[Dataset entries]
++++++

-- ==== Sys2Proof/Machine/Modpow.lean ====
section
/-! DEFINITION. MODPOW and the exponentiator (41_modpow.md): the meaning of the command word, the modular product, the call
and return of the exponentiator, and its two engine steps. -/

namespace Sys2Proof.Machine

/-- The meaning of `MODPOW`: what its word written to `CMD` does (40_command_dispatch.md R100, R104, R108, R111; 41_modpow.md
R120). The computation follows in the engine steps below (log 19). -/
def execModpow (s : State) : Result :=
  if s.regs.busy then .next (overrun s)
  else if modpowModulus s = 0#32 then .next (reject .modZero s)
  else .next (acceptModpow s)

/-- `ModMul(x, y, m)` for `m ≥ 1` (41_modpow.md R122): both factors reduced first, an exact 64-bit product, reduced again. -/
def modMul (x y : DWord) (m : Word) : DWord :=
  let xr := trunc32 (x % zext64 m)
  let yr := trunc32 (y % zext64 m)
  let p := zext64 xr * zext64 yr
  zext64 (trunc32 (p % zext64 m))

/-- The engine's registers after an engine step, and the completion the step performs, if any. -/
abbrev EngineNext := Engine × Option Completion

/-- The completion of a MODPOW: `RESULT <- MP_RES`, all the diagnostic registers 0 (41_modpow.md R128). -/
def modpowCompletion (c : Engine) : Completion where
  res := c.mpRes
  exit := .none
  bt := 0#2
  wit := 0#32
  d := 0#32
  r := 0#5

/-- `Return(ret)` (41_modpow.md R127). -/
def returnTo (ret : RetTo) (c : Engine) : EngineNext :=
  match ret with
  | .host => ({ c with state := .idle }, some (modpowCompletion c))
  | .ptPowret => ({ c with state := .ptPowret }, none)
  | .ptSqret => ({ c with state := .ptSqret }, none)

/-- `MpCall(base, e, m, ret)` (41_modpow.md R123, R124): exponent 0 returns 1 at once; otherwise the loop is set up. -/
def mpCall (base e m : Word) (ret : RetTo) (c : Engine) : EngineNext :=
  if e = 0#32 then returnTo ret { c with mpRes := 1#32 }
  else
    ({ c with
        mpAcc := 1#64
        mpB := zext64 base
        mpE := e
        mpM := m
        mpRet := ret
        state := .mpLoop }, none)

/-- `step MP_START` (41_modpow.md R125). -/
def stepMpStart (c : Engine) : Host.Outcome EngineNext Fault Refusal :=
  .next (mpCall c.wA c.wE c.wM .host c)

/-- One iteration of the square-and-multiply loop: both products read the old `MP_B` (41_modpow.md R126, 00_scope.md R12,
70_reset_and_hazards.md R245). -/
def mpIterate (c : Engine) : Engine :=
  { c with
    mpAcc := if c.mpE.getLsbD 0 then modMul c.mpAcc c.mpB c.mpM else c.mpAcc
    mpB := modMul c.mpB c.mpB c.mpM
    mpE := c.mpE >>> 1 }

/-- `step MP_LOOP` (41_modpow.md R126): the return when the exponent is used up, else one iteration. `MP_M = 0` is outside
R51 and stops (log 10). -/
def stepMpLoop (c : Engine) : Host.Outcome EngineNext Fault Refusal :=
  if c.mpM = 0#32 then .fault .remainderByZero
  else if c.mpE = 0#32 then
    .next (returnTo c.mpRet { c with mpRes := trunc32 (c.mpAcc % zext64 c.mpM) })
  else .next (mpIterate c, none)

end Sys2Proof.Machine
end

++++++

■ Task statement:
Print each record word for word.

■ Response:
-- ==== Sys2Proof/Machine/Modpow.lean ====
section
/-! DEFINITION. MODPOW and the exponentiator (41_modpow.md): the meaning of the command word, the modular product, the call
and return of the exponentiator, and its two engine steps. -/

namespace Sys2Proof.Machine

/-- The meaning of `MODPOW`: what its word written to `CMD` does (40_command_dispatch.md R100, R104, R108, R111; 41_modpow.md
R120). The computation follows in the engine steps below (log 19). -/
def execModpow (s : State) : Result :=
  if s.regs.busy then .next (overrun s)
  else if modpowModulus s = 0#32 then .next (reject .modZero s)
  else .next (acceptModpow s)

/-- `ModMul(x, y, m)` for `m ≥ 1` (41_modpow.md R122): both factors reduced first, an exact 64-bit product, reduced again. -/
def modMul (x y : DWord) (m : Word) : DWord :=
  let xr := trunc32 (x % zext64 m)
  let yr := trunc32 (y % zext64 m)
  let p := zext64 xr * zext64 yr
  zext64 (trunc32 (p % zext64 m))

/-- The engine's registers after an engine step, and the completion the step performs, if any. -/
abbrev EngineNext := Engine × Option Completion

/-- The completion of a MODPOW: `RESULT <- MP_RES`, all the diagnostic registers 0 (41_modpow.md R128). -/
def modpowCompletion (c : Engine) : Completion where
  res := c.mpRes
  exit := .none
  bt := 0#2
  wit := 0#32
  d := 0#32
  r := 0#5

/-- `Return(ret)` (41_modpow.md R127). -/
def returnTo (ret : RetTo) (c : Engine) : EngineNext :=
  match ret with
  | .host => ({ c with state := .idle }, some (modpowCompletion c))
  | .ptPowret => ({ c with state := .ptPowret }, none)
  | .ptSqret => ({ c with state := .ptSqret }, none)

/-- `MpCall(base, e, m, ret)` (41_modpow.md R123, R124): exponent 0 returns 1 at once; otherwise the loop is set up. -/
def mpCall (base e m : Word) (ret : RetTo) (c : Engine) : EngineNext :=
  if e = 0#32 then returnTo ret { c with mpRes := 1#32 }
  else
    ({ c with
        mpAcc := 1#64
        mpB := zext64 base
        mpE := e
        mpM := m
        mpRet := ret
        state := .mpLoop }, none)

/-- `step MP_START` (41_modpow.md R125). -/
def stepMpStart (c : Engine) : Host.Outcome EngineNext Fault Refusal :=
  .next (mpCall c.wA c.wE c.wM .host c)

/-- One iteration of the square-and-multiply loop: both products read the old `MP_B` (41_modpow.md R126, 00_scope.md R12,
70_reset_and_hazards.md R245). -/
def mpIterate (c : Engine) : Engine :=
  { c with
    mpAcc := if c.mpE.getLsbD 0 then modMul c.mpAcc c.mpB c.mpM else c.mpAcc
    mpB := modMul c.mpB c.mpB c.mpM
    mpE := c.mpE >>> 1 }

/-- `step MP_LOOP` (41_modpow.md R126): the return when the exponent is used up, else one iteration. `MP_M = 0` is outside
R51 and stops (log 10). -/
def stepMpLoop (c : Engine) : Host.Outcome EngineNext Fault Refusal :=
  if c.mpM = 0#32 then .fault .remainderByZero
  else if c.mpE = 0#32 then
    .next (returnTo c.mpRet { c with mpRes := trunc32 (c.mpAcc % zext64 c.mpM) })
  else .next (mpIterate c, none)

end Sys2Proof.Machine
end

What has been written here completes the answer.